Mangold taglia, con un’accetta che gronda sangue, solo alcuni snodi tra il 1961 e il 1965 e attraverso il prisma-Dylan lo spettatore vede anche la storia degli Usa e, in controluce, del mondo. Un mondo sull’orlo della fine, della guerra nucleare, dell’apocalisse che Dylan canta — che altro può fare? — nella sua ballata antica e profetica A hard rain is gonna fall. Forse “profeta” è la parola giusta, che ovviamente Dylan non riconoscerebbe e rifiuterebbe, ma la sensazione di fronte a questo film pieno di calore, colore e passione è proprio quella di trovarsi davanti a un visionario che non solo ha accompagnato i processi storici ma in qualche modo li ha intuiti e provocati. La scena clou da questo punto di  vista è quando a Newport Dylan canta l’inedita The times they are a-changin’ e tutto il pubblico è come rapito e comincia a cantare con lui, con emozione, rabbia, potenza. Tutto il pubblico lì a Newport nel 1963 ma anche il pubblico qui a Roma in sala (e si tratta per lo più di giovani) è attraversato da una vibrazione potente ed è sull’orlo di cantare insieme a quell’ometto con la sua voce nasale, ruvida e tagliente. E poi c’è un fatto: i tempi sono davvero cambiati. E questo anche grazie a Dylan e le sue canzoni. Potenza performativa di un piccolo profeta di periferia. Da quella periferia Dylan ha afferrato il mondo e lo ha aiutato a compiere la sua rivoluzione nel cielo musicale. 

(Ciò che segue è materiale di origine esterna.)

-- ==== Sys2Proof/Machine/Updates.lean ====
section
/-!
DEFINITION. Update streams (R314 to R322): the hand-off of pairs to casks, spilling and the lees area, boundaries that
need the update queue drained, and UPD.
-/

namespace Sys2Proof.Machine

/-! ### Casks and runs (R320, R322) -/

/-- The device address of a region word by its page's frame, whatever the state of the page. -/
def Ctx.wordAddr (c : Ctx) (r : Region) (idx : Nat) : Nat :=
  let va := r.base + idx * opWidth r.op.toNat
  winFrame (c.winEntry ((va - winBase) / winPage)) + va % winPage

/-- Runs that a context holds on a stack, oldest first. -/
def Pkg.runsOf (k : Pkg) (ctx : CtxId) (stack : Nat) : List Nat :=
  k.keys.foldl (fun acc e => match e.run with
    | some n => if e.ctx == ctx && e.stack == stack && !acc.contains n then acc ++ [n] else acc
    | none => acc) []

/-- Inserts a name into a rising list. -/
def insertNat (n : Nat) : List Nat → List Nat
  | [] => [n]
  | x :: xs => if n ≤ x then n :: x :: xs else x :: insertNat n xs

/-- Sorts names. -/
def sortNats (l : List Nat) : List Nat := l.foldl (fun a n => insertNat n a) []

/-- The cask of a device address: one of the 262,144 of its stack's Press (R294, R320). -/
def caskOf (a : Nat) : Nat := Config.caskHash (stackOffset a) % 262144

/-- The keys that stand in a cask, out of runs. -/
def Pkg.caskKeys (k : Pkg) (stack cask : Nat) : List PressKey :=
  k.keys.filter (fun e => e.stack == stack && e.cask == cask && e.run.isNone)

/-- Racks the performed keys that satisfy `p`. -/
def State.rackKeysOf (s : State) (pk : PkgNo) (p : PressKey → Bool) : State :=
  ((s.pkg pk).keys.filter (fun e => e.owner.isNone && p e)).foldl (fun s e => s.rackWord pk e.ctx e.handle e.idx) s

/-- Racks performed keys run by run, oldest first, until fewer than `lim` runs are held (R322). -/
def State.freeRuns (pk : PkgNo) (ctx : CtxId) (stack lim : Nat) : List Nat → State → State
  | [], s => s
  | n :: ns, s =>
    if ((s.pkg pk).runsOf ctx stack).length < lim then s
    else State.freeRuns pk ctx stack lim ns (s.rackKeysOf pk (fun e => e.run == some n))

/-- One more spill of a region. -/
def Region.spilled (r : Region) : Region := { r with spills := min (r.spills + 1) (2 ^ 32 - 1) }

/-- The SPILLS count of a region of a context rises. -/
def Pkg.countSpill (k : Pkg) (ctx : CtxId) (h : Nat) : Pkg :=
  match kfind k.ctxs ctx.toNat with
  | some c => (match kfind c.regions h with
    | some r => { k with ctxs := kput k.ctxs ctx.toNat { c with regions := kput c.regions h r.spilled } }
    | none => k)
  | none => k

/-- Writes the 4 least recently used keys of a cask as one run (R320); the SPILLS count of each region rises, once
for each context in the run (log 100). -/
def State.spill (s : State) (pk : PkgNo) (stack cask : Nat) : State :=
  s.modPkg pk (fun k =>
    let old := (sortNats ((k.caskKeys stack cask).map (·.used))).take 4
    let out := fun (e : PressKey) => e.stack == stack && e.cask == cask && e.run.isNone && old.contains e.used
    let hs := ((k.keys.filter out).map (fun e => (e.ctx, e.handle))).eraseDups
    let k := { k with keys := k.keys.map (fun e => if out e then { e with run := some k.nextRun } else e),
                      nextRun := k.nextRun + 1 }
    hs.foldl (fun k ch => k.countSpill ch.1 ch.2) k)

/-- Makes room for one key in a cask; none when the Press cannot take it (R322). -/
def State.caskRoom (s : State) (pk : PkgNo) (c : Ctx) (stack cask : Nat) : Option State :=
  if ((s.pkg pk).caskKeys stack cask).length < 8 then some s
  else
    let s := State.freeRuns pk c.id stack c.leesRuns (sortNats ((s.pkg pk).runsOf c.id stack)) s
    if ((s.pkg pk).runsOf c.id stack).length < c.leesRuns then some (s.spill pk stack cask)
    else
      let s := s.rackKeysOf pk (fun e => e.stack == stack && e.cask == cask && e.run.isNone)
      if ((s.pkg pk).caskKeys stack cask).length < 8 then some s else none

/-- One pair reaches the Press of its word's stack: it joins its pending key or takes a new one (R320). -/
def State.pressTake (s : State) (pk : PkgNo) (ctx : CtxId) (uid : Nat) (u : Pair) : Option State :=
  match s.ctx? pk ctx with
  | none => some s
  | some c =>
    match kfind c.regions u.handle with
    | none => some s
    | some r =>
      let own := some (uid, u.gid, u.ph)
      let same := fun (e : PressKey) => e.ctx == ctx && e.handle == u.handle && e.idx == u.idx && e.owner == own
      let stamp := s.nextId
      let s := { s with nextId := stamp + 1 }
      if (s.pkg pk).keys.any same then
        some (s.modPkg pk (fun k =>
          { k with keys := k.keys.map (fun e => if same e then { e with ups := e.ups ++ [u], used := stamp } else e) }))
      else
        let a := c.wordAddr r u.idx
        let stack := stackOf a
        let cask := caskOf a
        match s.caskRoom pk c stack cask with
        | none => none
        | some s =>
          some (s.modPkg pk (fun k => { k with keys := k.keys ++
            [{ ctx, handle := u.handle, idx := u.idx, stack, cask, owner := own, ups := [u], run := none, used := stamp }] }))

/-- Hands on up to `n` pairs of a team's update queue (R319), stopping at a Press that cannot take one. -/
def State.handOffN (uid : Nat) : Nat → State → State
  | 0, s => s
  | n + 1, s =>
    match s.team? uid with
    | none => s
    | some t =>
      match t.updq with
      | [] => s
      | u :: us =>
        match s.pressTake t.pkg t.ctx uid u with
        | none => s
        | some s => State.handOffN uid n (s.modTeam uid (fun t => { t with updq := us }))

/-- Hands on what the Press takes of the whole queue. -/
def State.handOffAll (s : State) (uid : Nat) : State :=
  match s.team? uid with
  | some t => State.handOffN uid t.updq.length s
  | none => s

/-- Whether a team's update queue is empty. -/
def State.updEmpty (s : State) (uid : Nat) : Bool :=
  match s.team? uid with
  | some t => t.updq.isEmpty
  | none => true

/-- Whether the Press takes every pair of a team's update queue now; while it does not, the update instruction that hands them
on stalls (R319, R322). -/
def State.pressTakes (s : State) (uid : Nat) : Bool := (s.handOffAll uid).updEmpty uid

/-- A boundary that other publications are stated to precede; it needs every pair handed on (R321), and is none while the
Press cannot take one. -/
def State.boundaryAfter (s : State) (uid : Nat) (sc : ScopeCode) (prec : List Nat) : Option State :=
  let s := s.handOffAll uid
  if s.updEmpty uid then
    let (s, b) := s.publish uid sc false false
    some (s.complete uid sc b prec)
  else none

/-! ### UPD (R316, R318, R319) -/

/-- The unperformed pairs of a team. -/
def State.unperformed (s : State) (t : Team) : Nat :=
  t.updq.length + (((s.pkg t.pkg).keys.filter (fun e => match e.owner with
    | some (u, _, _) => u == t.uid
    | none => false)).map (fun e => e.ups.length)).sum

/-- Whether a registration by the host is not visible to a team yet: it is after the team's next CFENCE.host.team (R388,
log 93). -/
def Ctx.hidden (c : Ctx) (t : Team) (table : Bool) (h : Nat) : Bool :=
  c.hostSets.any (fun x => x.2.1 == table && x.2.2 == h && !t.seen.contains x.1)

/-- A registration that the host makes through HOST.SVC, which stands for team 0. -/
def State.noteHost (s : State) (t : Team) (table : Bool) (h : Nat) : State :=
  if t.uid = 0 then
    { s with nextId := s.nextId + 1 }.modCtx t.pkg t.ctx (fun c => { c with hostSets := c.hostSets ++ [(s.nextId, table, h)] })
  else s

/-- The region of a handle for a team. -/
def State.region? (s : State) (t : Team) (rh : BitVec 10) : Option Region :=
  match s.teamCtx? t with
  | some c => if rh = 0 || c.hidden t false rh.toNat then none else kfind c.regions rh.toNat
  | none => none

/-- The value tile types of an operator (Table 13.1). -/
def updType (op : Nat) (e : BitVec 5) : Bool :=
  let sgn := e == 0x01 || e == 0x02 || e == 0x03 || e == 0x04
  let uns := e == 0x06 || e == 0x07 || e == 0x08 || e == 0x09
  match op with
  | 0 | 7 | 8 | 9 => e == 0x10
  | 1 => e == 0x0F || e == 0x10
  | 2 | 3 | 4 => sgn
  | 5 | 6 => uns
  | 10 | 11 | 12 | 13 => sgn || uns
  | _ => false

/-- The value of an element as a pair carries it. -/
def updValue (e : BitVec 5) (x : Nat) : Word :=
  match cls e with
  | .int b sg => BitVec.ofInt 64 (intOf b sg x)
  | .flt f => if f = bf16 then BitVec.ofNat 64 (x * 65536) else BitVec.ofNat 64 x
  | _ => 0

/-- UPD: its checks at acceptance. The quota counts the rows from the restart row on: a forced save has left the rows before
it among the unperformed pairs (R318, R319). -/
def acceptUpd (i : TIn) (ti tv : Src) (rh : BitVec 10) : Chk Unit := do
  let x ← i.t.srcNoStream ti.t
  let v ← i.t.srcNoStream tv.t
  i.extChk [x.geo, v.geo] [] [ti.t, tv.t] (do
    match i.s.region? i.t rh with
    | none => illOp
    | some r => must (x.geo.dense && isIdx32 x.geo.etype && v.geo.dense && updType r.op.toNat v.geo.etype))
  must (!i.c.live || decide ((i.c.er - i.xrow) * i.c.ec + i.s.unperformed i.t ≤ 2 ^ 20))

/-- The check of one element on the update path: whether it is dropped. -/
def updChk (c : Ctx) (r : Region) (strict : Bool) (idx : Nat) : Chk Bool :=
  if r.len ≤ idx then (if strict then failK kUpdIdx .upd else .ok true)
  else
    let va := r.base + idx * opWidth r.op.toNat
    match xlChk (c.winXlate .update va) .upd .update va with
    | .ok _ => .ok false
    | .error f => .error f

/-- Records the first dropped index (Table 4.4). -/
def updfDrop (updf : Word) (r c : Nat) : Word :=
  if updf.getLsbD 32 then updf else BitVec.ofNat 64 (2 ^ 32 + r * 2 ^ 16 + c)

/-- Puts pairs into a team's update queue with their order keys (R314). -/
def Team.emit (t : Team) (rh : BitVec 10) (ps : List (Nat × Word)) : Team :=
  { t with updSeq := t.updSeq + ps.length,
           updq := t.updq ++ ps.zipIdx.map (fun p => ⟨rh.toNat, p.1.1, p.1.2, t.phc, t.gid, t.updSeq + p.2⟩) }

/-- The element checks of UPD, row-major from the restart row. -/
def updChks (i : TIn) (c : Ctx) (r : Region) (strict : Bool) (ti : Src) : List (Chk (Nat × Nat × Bool)) :=
  let x := i.rd ti.t
  (i.ext.drop (i.xrow * i.c.ec)).map (fun rc =>
    mapFault (fun f => { f with xrow := some (BitVec.ofNat 16 i.xrow) }) (atEl (some ti.t) 0 rc.1 rc.2 (do
      let d ← updChk c r strict (x.el rc.1 rc.2)
      .ok (rc.1, rc.2, d))))

/-- A UPD that has begun makes no check again: whether each element from the restart row on is dropped. -/
def updRest (i : TIn) (r : Region) (ti : Src) : List (Nat × Nat × Bool) :=
  (i.ext.drop (i.xrow * i.c.ec)).map (fun rc => (rc.1, rc.2, decide (r.len ≤ (i.rd ti.t).el rc.1 rc.2)))

/-- The state with rows of a UPD in the update queue: all from the restart row on, or the next one (`one`); `es` tells which
elements are dropped. -/
def placedRows (i : TIn) (ti tv : Src) (rh : BitVec 10) (es : List (Nat × Nat × Bool)) (one : Bool) : State :=
  let x := i.rd ti.t
  let v := i.rd tv.t
  let updf := es.foldl (fun u e => if e.2.2 then updfDrop u e.1 e.2.1 else u) i.t.updf
  let now := if one then es.filter (fun e => e.1 == i.xrow) else es
  let ps := (now.filter (fun e => !e.2.2)).map (fun e => (x.el e.1 e.2.1, updValue v.geo.etype (v.el e.1 e.2.1)))
  i.s.putTeam ({ i.t with updf := updf }.emit rh ps)

/-- Places the rows of a UPD into the update queue (R316, R319): all from the restart row on, or the next one. While the Press
cannot take what the queue holds, no further row is placed, and after its last row the UPD does not complete. -/
def placeRows (i : TIn) (ti tv : Src) (rh : BitVec 10) (es : List (Nat × Nat × Bool)) : Run :=
  let whole := placedRows i ti tv rh es false
  if !i.s.pressTakes i.t.uid then .stall (i.s.handOffAll i.t.uid)
  else if decide (i.xrow + 1 < i.c.er) && (i.step || !whole.pressTakes i.t.uid) then
    .part (placedRows i ti tv rh es true) (i.xrow + 1)
  else if whole.pressTakes i.t.uid then .done whole
  else .part (whole.handOffAll i.t.uid) i.c.er

/-- UPD (R316, R319), with the region read at acceptance. -/
def runUpd (i : TIn) (strict : Bool) (ti tv : Src) (rh : BitVec 10) : Run :=
  if !i.c.live then .done i.s
  else match i.s.teamCtx? i.t, i.region with
    | some c, some r =>
      if i.begun then placeRows i ti tv rh (updRest i r ti)
      else
        match allChk (updChks i c r strict ti) with
        | .ok es => placeRows i ti tv rh es
        | .error (.fault f) => .fail i.s f
        | .error .walk => .walk
        | .error .stall => .stall i.s
    | _, _ => .done i.s

end Sys2Proof.Machine
end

Il film inizia con le note di una ballata campagnola di Guthrie che arrivano da un gracchiante grammofono e finisce con un Dylan scatenato rocker con tanto di camicia a pois alla Andy Warhol che urla rabbioso l’invettiva di Like a rolling stone che da decenni vince la classifica della migliore canzone rock di tutti i tempi.

Sono passati solo 4 anni ma si è passati dal muto al sonoro, dal bianco al nero al colore, dai tempi di Omero ai viaggi sulla luna. E Dylan è il traghettatore di questa rapida, convulsa, traversata. Come ha fatto a realizzare una così grande rivoluzione in così poco tempo nessuno lo sa, tantomeno Dylan stesso che rimane a se stesso «a complete unknown». Il genio non si spiega, è un dono misterioso innanzitutto per il destinatario stesso.  

È un film piccolo questo di Mangold, come le poche strade del Greenwich Village di quei pochi anni, ma tocca alcuni temi grandi, come appunto cosa sia il genio artistico. «Tutti mi chiedono da dove arrivano le canzoni» confida Dylan verso la fine del film, quando ha raggiunto forse troppo rapidamente il successo planetario, e aggiunge «ma in realtà vogliono sapere perché arrivano a me e non a loro».  

Dono (ma anche condanna) per l’artista, il genio di Dylan è soprattutto un dono per gli altri, per noi che ancora oggi dopo oltre 60 anni fischiettiamo le sue ballate guardando il mondo forse con uno sguardo più largo e acuto e un cuore più sensibile e, infine, grato e commosso.